§ **The records**
-- ==== Sys2Proof/Machine/Trace.lean ====
section
/-! DEFINITION. What can be read off a trace: the frame view the peer sees (spec/10_state.md R29), the last level of each
line (R25), whether the bus was configured (R26), the bits on data-out (R43, R172), the least time it takes (spec/70 R197)
and the instruction set its last function-set command selects (R30, R191). The machine's step uses none of these; claims do. -/

namespace Sys2Proof.Machine

/-- The events of one complete frame: what `Cmd(b)` appends with `DC` low and `[b]`, and `Data(bytes)` with `DC` high and
`bytes` (R81, R82: "Trace appended"). -/
def frameEvents (dc : Level) (bytes : List Byte) : List Event :=
  [.dc dc, .ce .low] ++ bytes.map .tx ++ [.ce .high]

/-- The state after one complete frame: the lines as it leaves them, its events appended, the transport that many bytes
further (R81, R82, R166). -/
def afterFrame (dc : Level) (bytes : List Byte) (s : State) : State :=
  { s with dc := some dc, ce := some .high, trace := s.trace ++ frameEvents dc bytes,
           transport := s.transport.after bytes.length }

/-- The state FBR is stuck in when the transport completes only the first `n` bytes of a frame: chip enable still low, the
events before the byte that is never sent, no later one (R166). -/
def stuckInFrame (dc : Level) (bytes : List Byte) (n : Nat) (s : State) : State :=
  { s with dc := some dc, ce := some .low, trace := s.trace ++ ([.dc dc, .ce .low] ++ (bytes.take n).map .tx),
           transport := .stallsAfter 0 }

/-- One frame: the level of `DC` at the `CE(0)` event and the bytes sent until `CE(1)` (R29). -/
structure Frame where
  dc : Option Level
  bytes : List Byte
  deriving DecidableEq, Repr

/-- A frame sent with `DC` low (R29). -/
def commandFrame (b : Byte) : Frame := { dc := some .low, bytes := [b] }

/-- A frame sent with `DC` high (R29). -/
def dataFrame (bytes : List Byte) : Frame := { dc := some .high, bytes := bytes }

/-- A reading of a trace from its oldest event: the level of `DC`, the frame that is open if any, the frames that are
complete, and whether every event so far was in its place (log entry 25). -/
structure FrameScan where
  dc : Option Level
  current : Option Frame
  complete : List Frame
  tidy : Bool
  deriving DecidableEq, Repr

/-- Before the first event. -/
def FrameScan.start : FrameScan := { dc := none, current := none, complete := [], tidy := true }

/-- One event more. Not in its place: `DC` written or chip enable lowered inside a frame; a byte, or chip enable raised,
outside one (R29: every `TX` lies inside exactly one frame, and `DC` never changes inside a frame). -/
def FrameScan.event (r : FrameScan) (e : Event) : FrameScan :=
  match e, r.current with
  | .dc l, none => { r with dc := some l }
  | .dc _, some _ => { r with tidy := false }
  | .ce .low, none => { r with current := some { dc := r.dc, bytes := [] } }
  | .ce .low, some _ => { r with tidy := false }
  | .ce .high, some f => { r with current := none, complete := r.complete ++ [f] }
  | .ce .high, none => { r with tidy := false }
  | .tx b, some f => { r with current := some { f with bytes := f.bytes ++ [b] } }
  | .tx _, none => { r with tidy := false }
  | .rst _, _ => r
  | .wait1us, _ => r
  | .busCfg _ _ _ _, _ => r

/-- The reading of a whole trace. -/
def scanFrames (t : List Event) : FrameScan := t.foldl FrameScan.event FrameScan.start

/-- The frame view: the frames of a trace, oldest first (R29). -/
def frames (t : List Event) : List Frame := (scanFrames t).complete

/-- Every event is in its place and no frame is open (R29). -/
def framesClosed (t : List Event) : Bool := (scanFrames t).tidy && (scanFrames t).current.isNone

/-- The level an event drives on the reset line, if it drives it. -/
def Event.rstLevel : Event → Option Level
  | .rst l => some l
  | _ => none

/-- The level an event drives on chip enable, if it drives it. -/
def Event.ceLevel : Event → Option Level
  | .ce l => some l
  | _ => none

/-- The level an event drives on command/data select, if it drives it. -/
def Event.dcLevel : Event → Option Level
  | .dc l => some l
  | _ => none

/-- The last level driven on the reset line, none if nothing has driven it (R25). -/
def lastRst (t : List Event) : Option Level :=
  t.foldl (fun l e => e.rstLevel.or l) none

/-- The last level driven on chip enable, none if nothing has driven it (R25). -/
def lastCe (t : List Event) : Option Level :=
  t.foldl (fun l e => e.ceLevel.or l) none

/-- The last level driven on command/data select, none if nothing has driven it (R25). -/
def lastDc (t : List Event) : Option Level :=
  t.foldl (fun l e => e.dcLevel.or l) none

/-- Whether an event configures the bus. -/
def Event.isBusCfg : Event → Bool
  | .busCfg _ _ _ _ => true
  | _ => false

/-- Whether the bus has been configured in a trace (R26). -/
def busConfigured (t : List Event) : Bool := t.any Event.isBusCfg

/-- The bits of one byte on data-out, in the order they leave: most-significant first (R27, R43, R172). -/
def serialBits (b : Byte) : List Bool := (List.range 8).map fun i => b.getLsbD (7 - i)

/-- The bytes of a trace in the order they were sent. -/
def sentBytes (t : List Event) : List Byte := t.flatMap fun e => match e with | .tx b => [b] | _ => []

/-- The bit stream on data-out (R172). -/
def dataOut (t : List Event) : List Bool := (sentBytes t).flatMap serialBits

/-- The least time an event takes, in nanoseconds: eight periods of the 4 MHz clock for a byte, 1 microsecond for the wait;
the source gives no other figure, so no other event has a lower bound above 0 (R169, R194, R197). Log entry 19. -/
def Event.leastNanoseconds : Event → Nat
  | .tx _ => 8 * (1000000000 / Config.clockHz)
  | .wait1us => 1000
  | _ => 0

/-- A lower bound of the time a trace takes (R197). -/
def leastNanoseconds (t : List Event) : Nat := (t.map Event.leastNanoseconds).sum

/-- The instruction set a command byte selects, if it is a function-set command (R67). -/
def selectedBy (b : Byte) : Option InstrSet :=
  if rowFunctionSet.covers b then some (if b.getLsbD 0 then .extended else .basic) else none

/-- The instruction set selected by the last function-set command of some frames, starting from `iset` (R30: the peer tells
two commands apart "by which instruction set the last function-set command selected"). FBR keeps no record of it (R191). -/
def selectedSet (fs : List Frame) (iset : Option InstrSet) : Option InstrSet :=
  fs.foldl (fun i f => if f.dc = some .low then f.bytes.foldl (fun i b => (selectedBy b).or i) i else i) iset

end Sys2Proof.Machine
end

§ **Aim of the exercise**
Each line must be set down again exactly as above, with no line omitted.

§ **Expected answer**
-- ==== Sys2Proof/Machine/Trace.lean ====
section
/-! DEFINITION. What can be read off a trace: the frame view the peer sees (spec/10_state.md R29), the last level of each
line (R25), whether the bus was configured (R26), the bits on data-out (R43, R172), the least time it takes (spec/70 R197)
and the instruction set its last function-set command selects (R30, R191). The machine's step uses none of these; claims do. -/

namespace Sys2Proof.Machine

/-- The events of one complete frame: what `Cmd(b)` appends with `DC` low and `[b]`, and `Data(bytes)` with `DC` high and
`bytes` (R81, R82: "Trace appended"). -/
def frameEvents (dc : Level) (bytes : List Byte) : List Event :=
  [.dc dc, .ce .low] ++ bytes.map .tx ++ [.ce .high]

/-- The state after one complete frame: the lines as it leaves them, its events appended, the transport that many bytes
further (R81, R82, R166). -/
def afterFrame (dc : Level) (bytes : List Byte) (s : State) : State :=
  { s with dc := some dc, ce := some .high, trace := s.trace ++ frameEvents dc bytes,
           transport := s.transport.after bytes.length }

/-- The state FBR is stuck in when the transport completes only the first `n` bytes of a frame: chip enable still low, the
events before the byte that is never sent, no later one (R166). -/
def stuckInFrame (dc : Level) (bytes : List Byte) (n : Nat) (s : State) : State :=
  { s with dc := some dc, ce := some .low, trace := s.trace ++ ([.dc dc, .ce .low] ++ (bytes.take n).map .tx),
           transport := .stallsAfter 0 }

/-- One frame: the level of `DC` at the `CE(0)` event and the bytes sent until `CE(1)` (R29). -/
structure Frame where
  dc : Option Level
  bytes : List Byte
  deriving DecidableEq, Repr

/-- A frame sent with `DC` low (R29). -/
def commandFrame (b : Byte) : Frame := { dc := some .low, bytes := [b] }

/-- A frame sent with `DC` high (R29). -/
def dataFrame (bytes : List Byte) : Frame := { dc := some .high, bytes := bytes }

/-- A reading of a trace from its oldest event: the level of `DC`, the frame that is open if any, the frames that are
complete, and whether every event so far was in its place (log entry 25). -/
structure FrameScan where
  dc : Option Level
  current : Option Frame
  complete : List Frame
  tidy : Bool
  deriving DecidableEq, Repr

/-- Before the first event. -/
def FrameScan.start : FrameScan := { dc := none, current := none, complete := [], tidy := true }

/-- One event more. Not in its place: `DC` written or chip enable lowered inside a frame; a byte, or chip enable raised,
outside one (R29: every `TX` lies inside exactly one frame, and `DC` never changes inside a frame). -/
def FrameScan.event (r : FrameScan) (e : Event) : FrameScan :=
  match e, r.current with
  | .dc l, none => { r with dc := some l }
  | .dc _, some _ => { r with tidy := false }
  | .ce .low, none => { r with current := some { dc := r.dc, bytes := [] } }
  | .ce .low, some _ => { r with tidy := false }
  | .ce .high, some f => { r with current := none, complete := r.complete ++ [f] }
  | .ce .high, none => { r with tidy := false }
  | .tx b, some f => { r with current := some { f with bytes := f.bytes ++ [b] } }
  | .tx _, none => { r with tidy := false }
  | .rst _, _ => r
  | .wait1us, _ => r
  | .busCfg _ _ _ _, _ => r

/-- The reading of a whole trace. -/
def scanFrames (t : List Event) : FrameScan := t.foldl FrameScan.event FrameScan.start

/-- The frame view: the frames of a trace, oldest first (R29). -/
def frames (t : List Event) : List Frame := (scanFrames t).complete

/-- Every event is in its place and no frame is open (R29). -/
def framesClosed (t : List Event) : Bool := (scanFrames t).tidy && (scanFrames t).current.isNone

/-- The level an event drives on the reset line, if it drives it. -/
def Event.rstLevel : Event → Option Level
  | .rst l => some l
  | _ => none

/-- The level an event drives on chip enable, if it drives it. -/
def Event.ceLevel : Event → Option Level
  | .ce l => some l
  | _ => none

/-- The level an event drives on command/data select, if it drives it. -/
def Event.dcLevel : Event → Option Level
  | .dc l => some l
  | _ => none

/-- The last level driven on the reset line, none if nothing has driven it (R25). -/
def lastRst (t : List Event) : Option Level :=
  t.foldl (fun l e => e.rstLevel.or l) none

/-- The last level driven on chip enable, none if nothing has driven it (R25). -/
def lastCe (t : List Event) : Option Level :=
  t.foldl (fun l e => e.ceLevel.or l) none

/-- The last level driven on command/data select, none if nothing has driven it (R25). -/
def lastDc (t : List Event) : Option Level :=
  t.foldl (fun l e => e.dcLevel.or l) none

/-- Whether an event configures the bus. -/
def Event.isBusCfg : Event → Bool
  | .busCfg _ _ _ _ => true
  | _ => false

/-- Whether the bus has been configured in a trace (R26). -/
def busConfigured (t : List Event) : Bool := t.any Event.isBusCfg

/-- The bits of one byte on data-out, in the order they leave: most-significant first (R27, R43, R172). -/
def serialBits (b : Byte) : List Bool := (List.range 8).map fun i => b.getLsbD (7 - i)

/-- The bytes of a trace in the order they were sent. -/
def sentBytes (t : List Event) : List Byte := t.flatMap fun e => match e with | .tx b => [b] | _ => []

/-- The bit stream on data-out (R172). -/
def dataOut (t : List Event) : List Bool := (sentBytes t).flatMap serialBits

/-- The least time an event takes, in nanoseconds: eight periods of the 4 MHz clock for a byte, 1 microsecond for the wait;
the source gives no other figure, so no other event has a lower bound above 0 (R169, R194, R197). Log entry 19. -/
def Event.leastNanoseconds : Event → Nat
  | .tx _ => 8 * (1000000000 / Config.clockHz)
  | .wait1us => 1000
  | _ => 0

/-- A lower bound of the time a trace takes (R197). -/
def leastNanoseconds (t : List Event) : Nat := (t.map Event.leastNanoseconds).sum

/-- The instruction set a command byte selects, if it is a function-set command (R67). -/
def selectedBy (b : Byte) : Option InstrSet :=
  if rowFunctionSet.covers b then some (if b.getLsbD 0 then .extended else .basic) else none

/-- The instruction set selected by the last function-set command of some frames, starting from `iset` (R30: the peer tells
two commands apart "by which instruction set the last function-set command selected"). FBR keeps no record of it (R191). -/
def selectedSet (fs : List Frame) (iset : Option InstrSet) : Option InstrSet :=
  fs.foldl (fun i f => if f.dc = some .low then f.bytes.foldl (fun i b => (selectedBy b).or i) i else i) iset

end Sys2Proof.Machine
end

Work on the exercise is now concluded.